Llewelyn collaborated with her father in a number of astrophotographic experiments, including the production of some of the earliest photographs of the moon in the mid-1850s. She later recalled how "as moonlight requires much longer exposure, it was my business to keep the telescope moving steadily as there was no clockwork action." They also developed a means to photograph snow crystals.

Collaboration between Llewelyn and her father also extended to meteorology, as they contributed to the maintenance and monitoring of the British Science Association's volunteer weather stations. Llewelyn managed the meteorological records and hoped to present her observations in person at a meeting of the Association. However, her father did not allow her to attend.

One of John Dillwyn Llewelyn's photographs of his daughter, taken around 1854, has a photogram of ferns as a vignette border rather than the lace, ink and watercolour, or papercut borders that were common at the time. Llewelyn adopted this decorative method for at least one of her photographs of her sister, Elinor.

In addition to photography, Llewelyn compiled a herbarium and wrote a report that was read at the Linnean Society in 1857.

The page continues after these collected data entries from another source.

/-! ### setLoop -/

@[simp] theorem State.setLoop_cfg (s : State) (p q : PAddr) : (s.setLoop p q).cfg = s.cfg := rfl
@[simp] theorem State.setLoop_regs (s : State) (p q : PAddr) : (s.setLoop p q).regs = s.regs := rfl
@[simp] theorem State.setLoop_mr (s : State) (p q : PAddr) : (s.setLoop p q).mr = s.mr := rfl
@[simp] theorem State.setLoop_lpCount (s : State) (p q : PAddr) : (s.setLoop p q).lpCount = s.lpCount := rfl
@[simp] theorem State.setLoop_lpStart (s : State) (p q : PAddr) : (s.setLoop p q).lpStart = p := rfl
@[simp] theorem State.setLoop_lpEnd (s : State) (p q : PAddr) : (s.setLoop p q).lpEnd = q := rfl
@[simp] theorem State.setLoop_pc (s : State) (p q : PAddr) : (s.setLoop p q).pc = s.pc := rfl
@[simp] theorem State.setLoop_z (s : State) (p q : PAddr) : (s.setLoop p q).z = s.z := rfl
@[simp] theorem State.setLoop_n (s : State) (p q : PAddr) : (s.setLoop p q).n = s.n := rfl
@[simp] theorem State.setLoop_c (s : State) (p q : PAddr) : (s.setLoop p q).c = s.c := rfl
@[simp] theorem State.setLoop_v (s : State) (p q : PAddr) : (s.setLoop p q).v = s.v := rfl
@[simp] theorem State.setLoop_e1 (s : State) (p q : PAddr) : (s.setLoop p q).e1 = s.e1 := rfl
@[simp] theorem State.setLoop_e2 (s : State) (p q : PAddr) : (s.setLoop p q).e2 = s.e2 := rfl
@[simp] theorem State.setLoop_h (s : State) (p q : PAddr) : (s.setLoop p q).h = s.h := rfl
@[simp] theorem State.setLoop_semArc (s : State) (p q : PAddr) : (s.setLoop p q).semArc = s.semArc := rfl
@[simp] theorem State.setLoop_semHost (s : State) (p q : PAddr) : (s.setLoop p q).semHost = s.semHost := rfl
@[simp] theorem State.setLoop_loads (s : State) (p q : PAddr) : (s.setLoop p q).loads = s.loads := rfl
@[simp] theorem State.setLoop_sh (s : State) (p q : PAddr) : (s.setLoop p q).sh = s.sh := rfl
@[simp] theorem State.setLoop_bh (s : State) (p q : PAddr) : (s.setLoop p q).bh = s.bh := rfl
@[simp] theorem State.setLoop_zz (s : State) (p q : PAddr) : (s.setLoop p q).zz = s.zz := rfl
@[simp] theorem State.setLoop_ss (s : State) (p q : PAddr) : (s.setLoop p q).ss = s.ss := rfl
@[simp] theorem State.setLoop_is (s : State) (p q : PAddr) : (s.setLoop p q).is = s.is := rfl
@[simp] theorem State.setLoop_mem (s : State) (p q : PAddr) : (s.setLoop p q).mem = s.mem := rfl
@[simp] theorem State.setLoop_buffer (s : State) (p q : PAddr) : (s.setLoop p q).buffer = s.buffer := rfl
@[simp] theorem State.setLoop_slot (s : State) (p q : PAddr) : (s.setLoop p q).slot = s.slot := rfl
@[simp] theorem State.setLoop_lpLag (s : State) (p q : PAddr) : (s.setLoop p q).lpLag = some (s.aged.loopBounds 1) := rfl
@[simp] theorem State.setLoop_startHist (s : State) (p q : PAddr) : (s.setLoop p q).startHist = [] := rfl
@[simp] theorem State.setLoop_endHist (s : State) (p q : PAddr) : (s.setLoop p q).endHist = [] := rfl
@[simp] theorem State.setLoop_countHist (s : State) (p q : PAddr) : (s.setLoop p q).countHist = s.countHist := rfl
@[simp] theorem State.setLoop_mulBusy (s : State) (p q : PAddr) : (s.setLoop p q).mulBusy = s.mulBusy := rfl
@[simp] theorem State.setLoop_mulHigh (s : State) (p q : PAddr) : (s.setLoop p q).mulHigh = s.mulHigh := rfl
@[simp] theorem State.setLoop_hostPc (s : State) (p q : PAddr) : (s.setLoop p q).hostPc = s.hostPc := rfl
@[simp] theorem State.setLoop_stored (s : State) (p q : PAddr) : (s.setLoop p q).stored = s.stored := rfl
@[simp] theorem State.setLoop_oldCode (s : State) (p q : PAddr) : (s.setLoop p q).oldCode = s.oldCode := rfl
@[simp] theorem State.setLoop_inputs (s : State) (p q : PAddr) : (s.setLoop p q).inputs = s.inputs := rfl
@[simp] theorem State.setLoop_hostData (s : State) (p q : PAddr) : (s.setLoop p q).hostData = s.hostData := rfl
@[simp] theorem State.setLoop_draws (s : State) (p q : PAddr) : (s.setLoop p q).draws = s.draws := rfl

/-! ### transfer -/

@[simp] theorem State.transfer_cfg (s : State) (m : SlotMode) (j : Bool) (p q : PAddr) : (s.transfer m j p q).cfg = s.cfg := by
  cases j <;> cases m <;> rfl
@[simp] theorem State.transfer_regs (s : State) (m : SlotMode) (j : Bool) (p q : PAddr) : (s.transfer m j p q).regs = s.regs := by
  cases j <;> cases m <;> rfl
@[simp] theorem State.transfer_mr (s : State) (m : SlotMode) (j : Bool) (p q : PAddr) : (s.transfer m j p q).mr = s.mr := by
  cases j <;> cases m <;> rfl
@[simp] theorem State.transfer_lpCount (s : State) (m : SlotMode) (j : Bool) (p q : PAddr) : (s.transfer m j p q).lpCount = s.lpCount := by
  cases j <;> cases m <;> rfl
@[simp] theorem State.transfer_lpStart (s : State) (m : SlotMode) (j : Bool) (p q : PAddr) : (s.transfer m j p q).lpStart = s.lpStart := by
  cases j <;> cases m <;> rfl
@[simp] theorem State.transfer_lpEnd (s : State) (m : SlotMode) (j : Bool) (p q : PAddr) : (s.transfer m j p q).lpEnd = s.lpEnd := by
  cases j <;> cases m <;> rfl
@[simp] theorem State.transfer_z (s : State) (m : SlotMode) (j : Bool) (p q : PAddr) : (s.transfer m j p q).z = s.z := by
  cases j <;> cases m <;> rfl
@[simp] theorem State.transfer_n (s : State) (m : SlotMode) (j : Bool) (p q : PAddr) : (s.transfer m j p q).n = s.n := by
  cases j <;> cases m <;> rfl
@[simp] theorem State.transfer_c (s : State) (m : SlotMode) (j : Bool) (p q : PAddr) : (s.transfer m j p q).c = s.c := by
  cases j <;> cases m <;> rfl
@[simp] theorem State.transfer_v (s : State) (m : SlotMode) (j : Bool) (p q : PAddr) : (s.transfer m j p q).v = s.v := by
  cases j <;> cases m <;> rfl
@[simp] theorem State.transfer_e1 (s : State) (m : SlotMode) (j : Bool) (p q : PAddr) : (s.transfer m j p q).e1 = s.e1 := by
  cases j <;> cases m <;> rfl
@[simp] theorem State.transfer_e2 (s : State) (m : SlotMode) (j : Bool) (p q : PAddr) : (s.transfer m j p q).e2 = s.e2 := by
  cases j <;> cases m <;> rfl
@[simp] theorem State.transfer_h (s : State) (m : SlotMode) (j : Bool) (p q : PAddr) : (s.transfer m j p q).h = s.h := by
  cases j <;> cases m <;> rfl
@[simp] theorem State.transfer_semArc (s : State) (m : SlotMode) (j : Bool) (p q : PAddr) : (s.transfer m j p q).semArc = s.semArc := by
  cases j <;> cases m <;> rfl
@[simp] theorem State.transfer_semHost (s : State) (m : SlotMode) (j : Bool) (p q : PAddr) : (s.transfer m j p q).semHost = s.semHost := by
  cases j <;> cases m <;> rfl
@[simp] theorem State.transfer_loads (s : State) (m : SlotMode) (j : Bool) (p q : PAddr) : (s.transfer m j p q).loads = s.loads := by
  cases j <;> cases m <;> rfl
@[simp] theorem State.transfer_sh (s : State) (m : SlotMode) (j : Bool) (p q : PAddr) : (s.transfer m j p q).sh = s.sh := by
  cases j <;> cases m <;> rfl
@[simp] theorem State.transfer_bh (s : State) (m : SlotMode) (j : Bool) (p q : PAddr) : (s.transfer m j p q).bh = s.bh := by
  cases j <;> cases m <;> rfl
@[simp] theorem State.transfer_zz (s : State) (m : SlotMode) (j : Bool) (p q : PAddr) : (s.transfer m j p q).zz = s.zz := by
  cases j <;> cases m <;> rfl
@[simp] theorem State.transfer_ss (s : State) (m : SlotMode) (j : Bool) (p q : PAddr) : (s.transfer m j p q).ss = s.ss := by
  cases j <;> cases m <;> rfl
@[simp] theorem State.transfer_is (s : State) (m : SlotMode) (j : Bool) (p q : PAddr) : (s.transfer m j p q).is = s.is := by
  cases j <;> cases m <;> rfl
@[simp] theorem State.transfer_mem (s : State) (m : SlotMode) (j : Bool) (p q : PAddr) : (s.transfer m j p q).mem = s.mem := by
  cases j <;> cases m <;> rfl
@[simp] theorem State.transfer_buffer (s : State) (m : SlotMode) (j : Bool) (p q : PAddr) : (s.transfer m j p q).buffer = s.buffer := by
  cases j <;> cases m <;> rfl
@[simp] theorem State.transfer_startHist (s : State) (m : SlotMode) (j : Bool) (p q : PAddr) : (s.transfer m j p q).startHist = s.startHist := by
  cases j <;> cases m <;> rfl
@[simp] theorem State.transfer_endHist (s : State) (m : SlotMode) (j : Bool) (p q : PAddr) : (s.transfer m j p q).endHist = s.endHist := by
  cases j <;> cases m <;> rfl
@[simp] theorem State.transfer_countHist (s : State) (m : SlotMode) (j : Bool) (p q : PAddr) : (s.transfer m j p q).countHist = s.countHist := by
  cases j <;> cases m <;> rfl
@[simp] theorem State.transfer_mulBusy (s : State) (m : SlotMode) (j : Bool) (p q : PAddr) : (s.transfer m j p q).mulBusy = s.mulBusy := by
  cases j <;> cases m <;> rfl
@[simp] theorem State.transfer_mulHigh (s : State) (m : SlotMode) (j : Bool) (p q : PAddr) : (s.transfer m j p q).mulHigh = s.mulHigh := by
  cases j <;> cases m <;> rfl
@[simp] theorem State.transfer_hostPc (s : State) (m : SlotMode) (j : Bool) (p q : PAddr) : (s.transfer m j p q).hostPc = s.hostPc := by
  cases j <;> cases m <;> rfl
@[simp] theorem State.transfer_stored (s : State) (m : SlotMode) (j : Bool) (p q : PAddr) : (s.transfer m j p q).stored = s.stored := by
  cases j <;> cases m <;> rfl
@[simp] theorem State.transfer_oldCode (s : State) (m : SlotMode) (j : Bool) (p q : PAddr) : (s.transfer m j p q).oldCode = s.oldCode := by
  cases j <;> cases m <;> rfl
@[simp] theorem State.transfer_inputs (s : State) (m : SlotMode) (j : Bool) (p q : PAddr) : (s.transfer m j p q).inputs = s.inputs := by
  cases j <;> cases m <;> rfl
@[simp] theorem State.transfer_hostData (s : State) (m : SlotMode) (j : Bool) (p q : PAddr) : (s.transfer m j p q).hostData = s.hostData := by
  cases j <;> cases m <;> rfl
@[simp] theorem State.transfer_draws (s : State) (m : SlotMode) (j : Bool) (p q : PAddr) : (s.transfer m j p q).draws = s.draws := by
  cases j <;> cases m <;> rfl

/-! ### restart -/

@[simp] theorem State.restart_cfg (s : State) : s.restart.cfg = s.cfg := rfl
@[simp] theorem State.restart_regs (s : State) : s.restart.regs = s.regs := rfl
@[simp] theorem State.restart_mr (s : State) : s.restart.mr = s.mr := rfl
@[simp] theorem State.restart_lpCount (s : State) : s.restart.lpCount = s.lpCount := rfl
@[simp] theorem State.restart_lpStart (s : State) : s.restart.lpStart = s.lpStart := rfl
@[simp] theorem State.restart_lpEnd (s : State) : s.restart.lpEnd = s.lpEnd := rfl
@[simp] theorem State.restart_pc (s : State) : s.restart.pc = s.pc := rfl
@[simp] theorem State.restart_z (s : State) : s.restart.z = s.z := rfl
@[simp] theorem State.restart_n (s : State) : s.restart.n = s.n := rfl
@[simp] theorem State.restart_c (s : State) : s.restart.c = s.c := rfl
@[simp] theorem State.restart_v (s : State) : s.restart.v = s.v := rfl
@[simp] theorem State.restart_e1 (s : State) : s.restart.e1 = s.e1 := rfl
@[simp] theorem State.restart_e2 (s : State) : s.restart.e2 = s.e2 := rfl
@[simp] theorem State.restart_h (s : State) : s.restart.h = false := rfl
@[simp] theorem State.restart_semArc (s : State) : s.restart.semArc = s.semArc := rfl
@[simp] theorem State.restart_semHost (s : State) : s.restart.semHost = s.semHost := rfl
@[simp] theorem State.restart_loads (s : State) : s.restart.loads = s.loads := rfl
@[simp] theorem State.restart_sh (s : State) : s.restart.sh = false := rfl
@[simp] theorem State.restart_bh (s : State) : s.restart.bh = false := rfl
@[simp] theorem State.restart_zz (s : State) : s.restart.zz = false := rfl
@[simp] theorem State.restart_ss (s : State) : s.restart.ss = false := rfl
@[simp] theorem State.restart_is (s : State) : s.restart.is = false := rfl
@[simp] theorem State.restart_mem (s : State) : s.restart.mem = s.mem := rfl
@[simp] theorem State.restart_buffer (s : State) : s.restart.buffer = s.settle.buffer := rfl
@[simp] theorem State.restart_slot (s : State) : s.restart.slot = s.slot := rfl
@[simp] theorem State.restart_lpLag (s : State) : s.restart.lpLag = s.lpLag := rfl
@[simp] theorem State.restart_startHist (s : State) : s.restart.startHist = s.startHist := rfl
@[simp] theorem State.restart_endHist (s : State) : s.restart.endHist = s.endHist := rfl
@[simp] theorem State.restart_countHist (s : State) : s.restart.countHist = s.countHist := rfl
@[simp] theorem State.restart_mulBusy (s : State) : s.restart.mulBusy = s.mulBusy := rfl
@[simp] theorem State.restart_mulHigh (s : State) : s.restart.mulHigh = s.mulHigh := rfl
@[simp] theorem State.restart_hostPc (s : State) : s.restart.hostPc = none := rfl
@[simp] theorem State.restart_stored (s : State) : s.restart.stored = s.stored := rfl
@[simp] theorem State.restart_oldCode (s : State) : s.restart.oldCode = s.oldCode := rfl
@[simp] theorem State.restart_inputs (s : State) : s.restart.inputs = s.inputs := rfl
@[simp] theorem State.restart_hostData (s : State) : s.restart.hostData = s.hostData := rfl
@[simp] theorem State.restart_draws (s : State) : s.restart.draws = s.draws := rfl
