-- ==== Sys2Proof/Laws/Access.lean ====
section
/-! SUPPORT. What LD, ST, LR, SR and the branches can do: each shared operation said once. -/

namespace Sys2Proof

open Machine

/-! ### LD and ST -/

/-- The base register as a field: what `State.writeBack` and `State.spoilBase` write. -/
theorem writeBack_eq (s : State) (awb : Bool) (b : RegField) (a : Word) :
    s.writeBack (wbReg awb b) a = s.writeDst (backTo awb b) a := by
  cases b <;> cases awb <;> rfl

/-- A load that completes. -/
theorem load_next {s u e : State} {long : Bool} {d b : RegField} {awb : Bool} {a : Word} {z : Size} {x : Bool}
    (hu : Same s u) (hc : u.lpCount = (s.issue long).lpCount) (hs : u.slot = s.slot) (hm : u.mem = s.mem)
    (hv : memValid s.cfg a.toNat (Size.bytes z) .load = true) (ha : accessOk s.cfg a z = true)
    (hd : Writable s d) (hw : Writable s (backTo awb b)) :
    ∃ t, u.load e d (wbReg awb b) a z x (s.fallThrough long) = .next t ∧
      Same { s with
        loads := d :: s.loads
        regs := regsWith { s with regs := regsWith s (backTo awb b) a } d
          (extendLoad z x (memRead s.cfg.endian s.mem a z)) } t ∧
      t.loads.head? = some d ∧ t.buffer = (u.perform a z).buffer ∧
      (d ≠ .reg 60 → t.lpCount = if backTo awb b = .reg 60 then a.setWidth 24 else (s.issue long).lpCount) ∧
      Passed s long t := by
  have hcu : u.cfg = s.cfg := hu.cfg
  have hp : Same s (u.perform a z) := hu.trans (same_perform u a z)
  have hpc : (u.perform a z).lpCount = (s.issue long).lpCount := by simpa using hc
  have hps : (u.perform a z).slot = s.slot := by simpa using hs
  generalize hpu : u.perform a z = v at hp hpc hps
  have hb : v.writeBack (wbReg awb b) a = .next (putDst v (backTo awb b) a) := by
    rw [writeBack_eq, writeDst_eq _ _ _ (hw.congr hp.cfg)]
  have hcfg : (putDst v (backTo awb b) a).cfg = s.cfg := ((same_putDst v _ a).cfg).trans hp.cfg
  generalize hval : extendLoad z x (memRead s.cfg.endian s.mem a z) = val
  obtain ⟨y, hy⟩ : ∃ y, (putDst v (backTo awb b) a).writeLoaded d val =
      .next (putDst (putDst v (backTo awb b) a) d y) ∧
      (d ≠ .reg 60 → y = val) := by
    unfold State.writeLoaded
    split
    · rename_i h; subst h; exact ⟨_, rfl, fun h => absurd rfl h⟩
    · exact ⟨val, writeDst_eq _ _ _ (hd.congr hcfg), fun _ => rfl⟩
  have hload : u.load e d (wbReg awb b) a z x (s.fallThrough long) =
      .next (((putDst (putDst v (backTo awb b) a) d y).noteLoad d).retire (s.fallThrough long)) := by
    simp only [State.load, hcu, hv, ha, Bool.not_true, Bool.false_eq_true, if_false, hpu, hb, hm, hval, andThen, hy.1]
  have h60 : ∀ (e : State), regsWith e d y = regsWith e d val := by
    intro e
    by_cases h60 : d = .reg 60
    · subst h60
      ext i hi
      have hne : ¬ RegField.reg 60 = .reg ⟨i, by omega⟩ := by
        simp only [RegField.reg.injEq, Fin.ext_iff]; show ¬ 60 = i; omega
      rw [regsWith_get, regsWith_get, if_neg hne, if_neg hne]
    · rw [hy.2 h60]
  refine ⟨_, hload, ?_, by simp, by simp, ?_, ?_, by simp⟩
  · have h1 := (((hp.putDst (backTo awb b) a).putDst d y).noteLoad d).retire (s.fallThrough long)
    rw [h60] at h1
    exact h1
  · intro h60
    simp only [State.retire_lpCount, State.noteLoad_lpCount, putDst_lpCount, if_neg h60, hpc]
  · simp [State.resumeAddr, hps]

/-- A store that completes. -/
theorem storeTo_next {s u e : State} {long : Bool} {b : RegField} {awb : Bool} {a v : Word} {z : Size}
    (hu : Same s u) (hc : u.lpCount = (s.issue long).lpCount) (hs : u.slot = s.slot) (hm : u.mem = s.mem)
    (hv : memValid s.cfg a.toNat (Size.bytes z) .store = true) (ha : accessOk s.cfg a z = true)
    (hw : Writable s (backTo awb b)) :
    ∃ t, u.storeTo e (wbReg awb b) a z v (s.fallThrough long) = .next t ∧
      Same { s with
        mem := t.mem, buffer := t.buffer, stored := t.stored, oldCode := t.oldCode
        regs := regsWith s (backTo awb b) a } t ∧
      t.mem = memWrite s.cfg.endian s.mem a z v ∧
      t.oldCode = s.oldCode.map (OldCode.redo s.cfg.endian fun m => memWrite s.cfg.endian m a z v) ∧
      t.buffer = (u.store a z v).buffer ∧
      t.lpCount = (if backTo awb b = .reg 60 then a.setWidth 24 else (s.issue long).lpCount) ∧ Passed s long t := by
  have hb : (u.store a z v).writeBack (wbReg awb b) a = .next (putDst (u.store a z v) (backTo awb b) a) := by
    rw [writeBack_eq, writeDst_eq _ _ _ (hw.congr (by simp [hu.cfg]))]
  have hst : u.storeTo e (wbReg awb b) a z v (s.fallThrough long) =
      .next ((putDst (u.store a z v) (backTo awb b) a).retire (s.fallThrough long)) := by
    simp only [State.storeTo, hu.cfg, hv, ha, Bool.not_true, Bool.false_eq_true, if_false, hb, andThen]
  refine ⟨_, hst, ?_, ?_, ?_, by simp, ?_, ?_, by simp⟩
  · have h1 := ((hu.store a z v).putDst (backTo awb b) a).retire (s.fallThrough long)
    simpa [regsWith] using h1
  · simp [hm, hu.cfg]
  · simp [hu.cfg, hu.stored.2]
  · simp only [State.retire_lpCount, putDst_lpCount, State.store_lpCount, hc]
  · simp [State.resumeAddr, hs]

/-! ### The hazard windows (70_reset_and_hazards.md R404 to R407) -/

/-- A register that may lag shows its current value or one of the history. -/
theorem pickLag_cases (l : List Lag) (i : Nat) (c : PAddr) : pickLag l i c = c ∨ ∃ e ∈ l, pickLag l i c = e.old := by
  induction l generalizing i with
  | nil => exact .inl rfl
  | cons e l ih =>
    cases i with
    | zero => exact .inr ⟨e, List.mem_cons_self, rfl⟩
    | succ i => exact (ih i).elim .inl fun ⟨d, hd, h⟩ => .inr ⟨d, List.mem_cons_of_mem _ hd, h⟩

/-! ### Branches -/

/-- The slot's word allows the branch to run. -/
theorem slotted_next {n : SlotMode} {effect : State → PAddr → State} {s : State} (h : SlotOk s n) :
    slotted n effect s = .next (effect (s.issue false) (s.fallThrough false)) := by
  obtain ⟨h1, h0, h2, h3⟩ := h
  unfold slotted
  split
  · exact absurd ‹_› (h1 _)
  · dsimp only
    split
    · exact absurd ‹_› h0
    · exact absurd ‹_› h2
    · exact absurd ‹_› (h3 (by simp))
    · exact absurd ‹_› (h3 (by simp))
    · rfl

/-- Everything a branch can do. -/
theorem slotted_cases {n : SlotMode} {effect : State → PAddr → State} {s t : State} (h : slotted n effect s = .next t) :
    (∀ target, s.slot ≠ .run target) ∧
      (t = s.holdAtBrk ∨ t = effect (s.issue false) (s.fallThrough false)) := by
  unfold slotted at h
  split at h
  · cases h
  · rename_i hs
    refine ⟨hs, ?_⟩
    dsimp only at h
    split at h <;> cases h <;> simp

/-- The bounds a fetch compares with are in force. -/
theorem loopBounds_inForce (s : State) (k : Nat) : InForce s (s.loopBounds k).1 (s.loopBounds k).2 := by
  unfold InForce State.loopBounds
  cases s.lpLag
  · exact ⟨pickLag_cases .., pickLag_cases ..⟩
  · rfl

/-- Where the loop mechanism sends the fetch after the one at `a`. -/
theorem loopAddr_inForce (s : State) (k : Nat) (a : PAddr) :
    ∃ start stop count, InForce s start stop ∧ (count = s.lpCount ∨ ∃ e ∈ s.countHist, count = e.old) ∧
      s.loopAddr k a = if a + 1 = stop ∧ count ≠ 1 then start else a + 1 :=
  ⟨_, _, s.testCount k, loopBounds_inForce s k, pickLag_cases .., by simp [State.loopAddr, State.loopHit]⟩

/-- The fetch of a word keeps the loop registers settled. -/
theorem settled_loopFetch {s : State} (h : LoopSettled s) (k : Nat) (a : PAddr) : LoopSettled (s.loopFetch k a) := by
  obtain ⟨-, h2, h3, h4⟩ := h
  unfold LoopSettled State.loopFetch State.loopDecrement
  rw [h4]
  split <;> simp [decLag, h2, h3, h4]

/-- The loop registers stay settled from one fetch to the next. -/
theorem settled_issue {s : State} (h : LoopSettled s) : LoopSettled (s.issue false).aged := by
  have aged : ∀ {t : State}, LoopSettled t → LoopSettled t.aged := fun ⟨h1, h2, h3, h4⟩ =>
    ⟨h1, by simp [h2, ageLags], by simp [h3, ageLags], by simp [h4, ageLags]⟩
  exact aged (settled_loopFetch (show LoopSettled s.tick from aged h) 0 s.pc)

/-- The loop rule where no write of a loop register is recent. -/
theorem loopAddr_settled {s : State} (h : LoopSettled s) (k : Nat) (a : PAddr) :
    s.loopAddr k a = if a + 1 = s.lpEnd ∧ s.lpCount ≠ 1 then s.lpStart else a + 1 := by
  obtain ⟨h1, h2, h3, h4⟩ := h
  simp [State.loopAddr, State.loopHit, State.loopBounds, State.testCount, h1, h2, h3, h4, pickLag]

/-- The skip of a slot, as the statements say it. -/
theorem skips (s : State) : Skips s ((s.issue false).aged.loopAddr 1 (s.fallThrough false)) :=
  ⟨loopAddr_inForce .., fun h => by simp [loopAddr_settled (settled_issue h)]⟩

/-- The execution scheme of R203, as the statements say it. -/
theorem transfer_went (s u : State) (n : SlotMode) (j : Bool) (target : PAddr)
    (hl : u.aged.loopAddr 1 (s.fallThrough false) = (s.issue false).aged.loopAddr 1 (s.fallThrough false)) :
    Went s n j target (u.transfer n j (s.fallThrough false) target) := by
  cases j <;> cases n <;> simp [Went, State.transfer, hl, skips]

theorem same_transfer (s : State) (n : SlotMode) (j : Bool) (ds target : PAddr) :
    Same s (s.transfer n j ds target) := by
  constructor <;> simp

/-- A branch refused in a delay slot, and what a BRK in its slot does. -/
theorem same_holdAtBrk (s : State) : HaltedFrom s s.sh true s.holdAtBrk := by
  unfold HaltedFrom; constructor <;> simp [State.holdAtBrk]

/-! ### SR -/

/-- Everything an SR can do. -/
theorem auxWrite_cases {s t : State} {a v : Word} (h : s.auxWrite a v = .next t) :
    (a = 1 ∧ t = { s with semArc := semClaim (semMask s.cfg) s.semHost v }) ∨
    (a = 2 ∧ t = { s with lpStart := v.setWidth 24, startHist := ⟨s.lpStart, 0⟩ :: s.startHist }) ∨
    (a = 3 ∧ t = { s with lpEnd := v.setWidth 24, endHist := ⟨s.lpEnd, 0⟩ :: s.endHist }) ∨
    (a = 0x12 ∧ s.cfg.hasMul = true ∧ t = s.writeMulHi v) ∨ t = s := by
  unfold State.auxWrite at h
  repeat' split at h
  all_goals first | cases h; done | skip
  all_goals (cases h; simp_all)

end Sys2Proof
end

Llewelyn may have observed Donati's Comet in 1858 before it was officially announced by the Italian astronomer.

Following her marriage to Maskelyne, the two collaborated on experiments in chemistry and photography.

In 1874, Llewelyn corresponded with Charles Darwin in the pages of Nature about her observations of birds biting flowers to eat nectar.

== Legacy and archives ==
In 2012, the British Library acquired the Dillwyn Llewelyn/Story Maskelyne photographic archive, which includes a selection of Thereza's journals, memoirs, and photographs.